The expected answer is a copy of every line in the listing that has the word "lean".

+--

-- ==== Sys2Proof/Laws/Paging.lean ====
section
/-! SUPPORT. What each operation of Machine/Paging.lean and Texts.lean can change at most. -/

namespace Sys2Proof.Machine

-- One lemma at a time: elaborated together they would each take a thread.
set_option Elab.async false

theorem reselectFail_changes (u : Sub) (cause : Nat) (s : State) : changes paramUse s (reselectFail u cause s) := by
  unfold reselectFail
  try dsimp only
  repeat' first
    | (with_reducible apply changes.refl)
    | (with_reducible assumption)
    | split
    | (with_reducible apply changes.modSub)
    | (with_reducible apply changes.step (cntPgm_changes ..))
    | (with_reducible apply changes.step (checkParam_changes ..))
    | (with_reducible apply changes.step (givePenalty_changes ..))
    | (with_reducible apply changes.step (post_changes ..))
    | decide
    | exact .inl (by decide)
    | exact .inr (fun _ => rfl)

theorem acquisitionSpent_changes (u : Sub) (s : State) : changes paramUse s (acquisitionSpent u s) := by
  unfold acquisitionSpent
  repeat' first
    | (with_reducible apply changes.refl)
    | (with_reducible assumption)
    | split
    | (with_reducible apply changes.modSub)
    | (with_reducible apply changes.step (reselectFail_changes ..))
    | decide
    | exact .inl (by decide)
    | exact .inr (fun _ => rfl)

theorem countWatchMissed_changes (u : Sub) (s : State) : changes [.part .rta] s (countWatchMissed u s) := by
  unfold countWatchMissed
  repeat' first
    | (with_reducible apply changes.refl)
    | (with_reducible assumption)
    | (with_reducible apply changes.step (cntRta_changes ..))
    | decide

theorem missedEffect_changes (c : Claim) (s : State) : changes paramUse s (missedEffect c s) := by
  unfold missedEffect
  try dsimp only
  repeat' first
    | (with_reducible apply changes.refl)
    | (with_reducible assumption)
    | split
    | (with_reducible apply changes.modSub)
    | (with_reducible apply changes.step (cntRta_changes ..))
    | (with_reducible apply changes.step (checkParam_changes ..))
    | (with_reducible apply changes.step (countWatchMissed_changes ..))
    | (with_reducible apply changes.step (acquisitionSpent_changes ..))
    | decide
    | exact .inl (by decide)
    | exact .inr (fun _ => rfl)

theorem deferRenewal_changes (c : Claim) (s : State) : changes [.part .pgm] s (deferRenewal c s) := by
  unfold deferRenewal
  repeat' first
    | (with_reducible apply changes.refl)
    | (with_reducible assumption)
    | split
    | (with_reducible apply changes.step (modPgm_changes ..))
    | (with_reducible apply changes.step (modRec_changes ..))
    | decide

theorem countDisplaced_changes (s : State) : changes [.part .rta] s (countDisplaced s) := by
  unfold countDisplaced
  repeat' first
    | (with_reducible apply changes.refl)
    | (with_reducible assumption)
    | (with_reducible apply changes.step (cntRta_changes ..))
    | decide

theorem mergeClaim_changes (c : Claim) (s : State) : changes listUse s (mergeClaim c s) := by
  unfold mergeClaim
  try dsimp only
  repeat' first
    | (with_reducible apply changes.refl)
    | (with_reducible assumption)
    | (with_reducible apply changes.step (mapClaims_changes ..))
    | (with_reducible apply changes.step (appendItems_changes ..))
    | (with_reducible apply changes.step (setClaims_changes ..))
    | decide

theorem displaceLowest_changes (c : Claim) (s : State) : changes paramUse s (displaceLowest c s) := by
  unfold displaceLowest
  try dsimp only
  repeat' first
    | (with_reducible apply changes.refl)
    | (with_reducible assumption)
    | (with_reducible apply changes.step (placeClaim_changes ..))
    | (with_reducible apply changes.step (removeClaims_changes ..))
    | (with_reducible apply changes.step (deferRenewal_changes ..))
    | (with_reducible apply changes.step (missedEffect_changes ..))
    | (with_reducible apply changes.step (countDisplaced_changes ..))
    | (with_reducible apply changes.ite <;> intro _)
    | decide

theorem checkPriorities_changes (s : State) : changes paramUse s (checkPriorities s) := by
  unfold checkPriorities
  try dsimp only
  repeat' first
    | (with_reducible apply changes.refl)
    | (with_reducible assumption)
    | split
    | (with_reducible apply changes.step (checkParam_changes ..))
    | decide

theorem displaceInsert_changes (c : Claim) (s : State) : changes paramUse s (displaceInsert c s) := by
  unfold displaceInsert
  try dsimp only
  repeat' first
    | (with_reducible apply changes.refl)
    | (with_reducible assumption)
    | (with_reducible apply changes.step (mergeClaim_changes ..))
    | (with_reducible apply changes.step (placeClaim_changes ..))
    | (with_reducible apply changes.step (displaceLowest_changes ..))
    | (with_reducible apply changes.ite <;> intro _)
    | (with_reducible apply changes.step (checkPriorities_changes ..))
    | decide

theorem insertClaim_changes (c : Claim) (s : State) : changes paramUse s (insertClaim c s) := by
  unfold insertClaim
  repeat' first
    | (with_reducible apply changes.refl)
    | (with_reducible assumption)
    | (with_reducible apply changes.step (cntRta_changes ..))
    | (with_reducible apply changes.step (deferRenewal_changes ..))
    | (with_reducible apply changes.step (missedEffect_changes ..))
    | (with_reducible apply changes.step (mergeClaim_changes ..))
    | (with_reducible apply changes.step (placeClaim_changes ..))
    | (with_reducible apply changes.step (displaceInsert_changes ..))
    | (with_reducible apply changes.ite <;> intro _)
    | decide

theorem insertWatch_changes (u : Sub) (s : State) : changes paramUse s (insertWatch u s) := by
  unfold insertWatch
  try dsimp only
  repeat' first
    | (with_reducible apply changes.refl)
    | (with_reducible assumption)
    | split
    | (with_reducible apply changes.step (modRec_changes ..))
    | (with_reducible apply changes.step (insertClaim_changes ..))
    | (with_reducible apply changes.step (checkPriorities_changes ..))
    | decide

theorem renewWatch_changes (u : Sub) (s : State) : changes paramUse s (renewWatch u s) := by
  unfold renewWatch
  repeat' first
    | (with_reducible apply changes.refl)
    | (with_reducible assumption)
    | (with_reducible apply changes.step (insertWatch_changes ..))
    | (with_reducible apply changes.ite <;> intro _)
    | decide

theorem insertGap_changes (u : Sub) (k : Nat) (s : State) : changes paramUse s (insertGap u k s) := by
  unfold insertGap
  repeat' first
    | (with_reducible apply changes.refl)
    | (with_reducible assumption)
    | (with_reducible apply changes.step (modRec_changes ..))
    | (with_reducible apply changes.step (insertClaim_changes ..))
    | decide

theorem insertPeriodGap_changes (u : Sub) (s : State) : changes paramUse s (insertPeriodGap u s) := by
  unfold insertPeriodGap
  try dsimp only
  repeat' first
    | (with_reducible apply changes.refl)
    | (with_reducible assumption)
    | (with_reducible apply changes.step (checkParam_changes ..))
    | (with_reducible apply changes.step (insertGap_changes ..))
    | decide

theorem startGap_changes (u : Sub) (s : State) : changes paramUse s (startGap u s) := by
  unfold startGap
  repeat' first
    | (with_reducible apply changes.refl)
    | (with_reducible assumption)
    | (with_reducible apply changes.step (insertPeriodGap_changes ..))
    | (with_reducible apply changes.ite <;> intro _)
    | decide

theorem startWeakGap_changes (u : Sub) (s : State) : changes paramUse s (startWeakGap u s) := by
  unfold startWeakGap
  repeat' first
    | (with_reducible apply changes.refl)
    | (with_reducible assumption)
    | (with_reducible apply changes.step (insertGap_changes ..))
    | (with_reducible apply changes.ite <;> intro _)
    | decide

theorem renewGap_changes (u : Sub) (s : State) : changes paramUse s (renewGap u s) := by
  unfold renewGap
  repeat' first
    | (with_reducible apply changes.refl)
    | (with_reducible assumption)
    | split
    | (with_reducible apply changes.step (startGap_changes ..))
    | (with_reducible apply changes.step (startWeakGap_changes ..))
    | decide

theorem setChain_changes (u : Sub) (c : Option Chain) (s : State) : changes [.part .pgm] s (setChain u c s) := by
  unfold setChain
  repeat' first
    | (with_reducible apply changes.refl)
    | (with_reducible assumption)
    | (with_reducible apply changes.step (modRec_changes ..))
    | decide

theorem startSearch_changes (u : Sub) (s : State) : changes paramUse s (startSearch u s) := by
  unfold startSearch
  try dsimp only
  repeat' first
    | (with_reducible apply changes.refl)
    | (with_reducible assumption)
    | split
    | (with_reducible apply changes.step (setChain_changes ..))
    | (with_reducible apply changes.step (removeClaims_changes ..))
    | (with_reducible apply changes.step (insertClaim_changes ..))
    | decide

theorem startSearchIfDue_changes (u : Sub) (s : State) : changes paramUse s (startSearchIfDue u s) := by
  unfold startSearchIfDue
  repeat' first
    | (with_reducible apply changes.refl)
    | (with_reducible assumption)
    | (with_reducible apply changes.step (startSearch_changes ..))
    | (with_reducible apply changes.ite <;> intro _)
    | decide

theorem renewSearch_changes (s : State) : changes paramUse s (renewSearch s) := by
  unfold renewSearch
  try dsimp only
  repeat' first
    | (with_reducible apply changes.refl)
    | (with_reducible assumption)
    | split
    | (with_reducible apply changes.step (modPgm_changes ..))
    | (with_reducible apply changes.step (insertClaim_changes ..))
    | (with_reducible apply changes.step (setChain_changes ..))
    | decide

theorem leaveSearch_changes (u : Sub) (s : State) : changes listUse s (leaveSearch u s) := by
  unfold leaveSearch
  try dsimp only
  repeat' first
    | (with_reducible apply changes.refl)
    | (with_reducible assumption)
    | (with_reducible apply changes.step (modPgm_changes ..))
    | (with_reducible apply changes.step (removeClaims_changes ..))
    | (with_reducible apply changes.step (setChain_changes ..))
    | (with_reducible apply changes.ite <;> intro _)
    | decide

theorem renewClaim_changes (c : Claim) (s : State) : changes paramUse s (renewClaim c s) := by
  unfold renewClaim
  repeat' first
    | (with_reducible apply changes.refl)
    | (with_reducible assumption)
    | split
    | (with_reducible apply changes.step (renewWatch_changes ..))
    | (with_reducible apply changes.step (renewGap_changes ..))
    | (with_reducible apply changes.step (renewSearch_changes ..))
    | (with_reducible apply changes.step (startSearchIfDue_changes ..))
    | decide

theorem areaTest_changes (u : Sub) (s : State) : changes paramUse s (areaTest u s) := by
  unfold areaTest
  try dsimp only
  repeat' first
    | (with_reducible apply changes.refl)
    | (with_reducible assumption)
    | split
    | (with_reducible apply changes.step (modRec_changes ..))
    | (with_reducible apply changes.step (checkParam_changes ..))
    | (with_reducible apply changes.step (post_changes ..))
    | decide

theorem setServing_changes (u : Sub) (key : Key) (area tCell g : Nat) (s : State) :
    changes paramUse s (setServing u key area tCell g s) := by
  unfold setServing
  try dsimp only
  repeat' first
    | (with_reducible apply changes.refl)
    | (with_reducible assumption)
    | (with_reducible apply changes.modSub)
    | (with_reducible apply changes.step (checkParam_changes ..))
    | (with_reducible apply changes.step (areaTest_changes ..))
    | decide
    | exact .inl (by decide)
    | exact .inr (fun _ => rfl)

theorem takeServingCell_changes (u : Sub) (k : Key) (s : State) : changes paramUse s (takeServingCell u k s).1 := by
  unfold takeServingCell
  try dsimp only
  repeat' first
    | (with_reducible apply changes.refl)
    | (with_reducible assumption)
    | split
    | (dsimp only)
    | (with_reducible apply changes.step (lookupOrAllocate_changes ..))
    | (with_reducible apply changes.step (checkParam_changes ..))
    | (with_reducible apply changes.step (modCell_changes ..))
    | (with_reducible apply changes.step (pinServing_changes ..))
    | (with_reducible apply changes.of_fst; (focus assumption))
    | decide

+--

RESPONSE BELOW
-- ==== Sys2Proof/Laws/Paging.lean ====
/-! SUPPORT. What each operation of Machine/Paging.lean and Texts.lean can change at most. -/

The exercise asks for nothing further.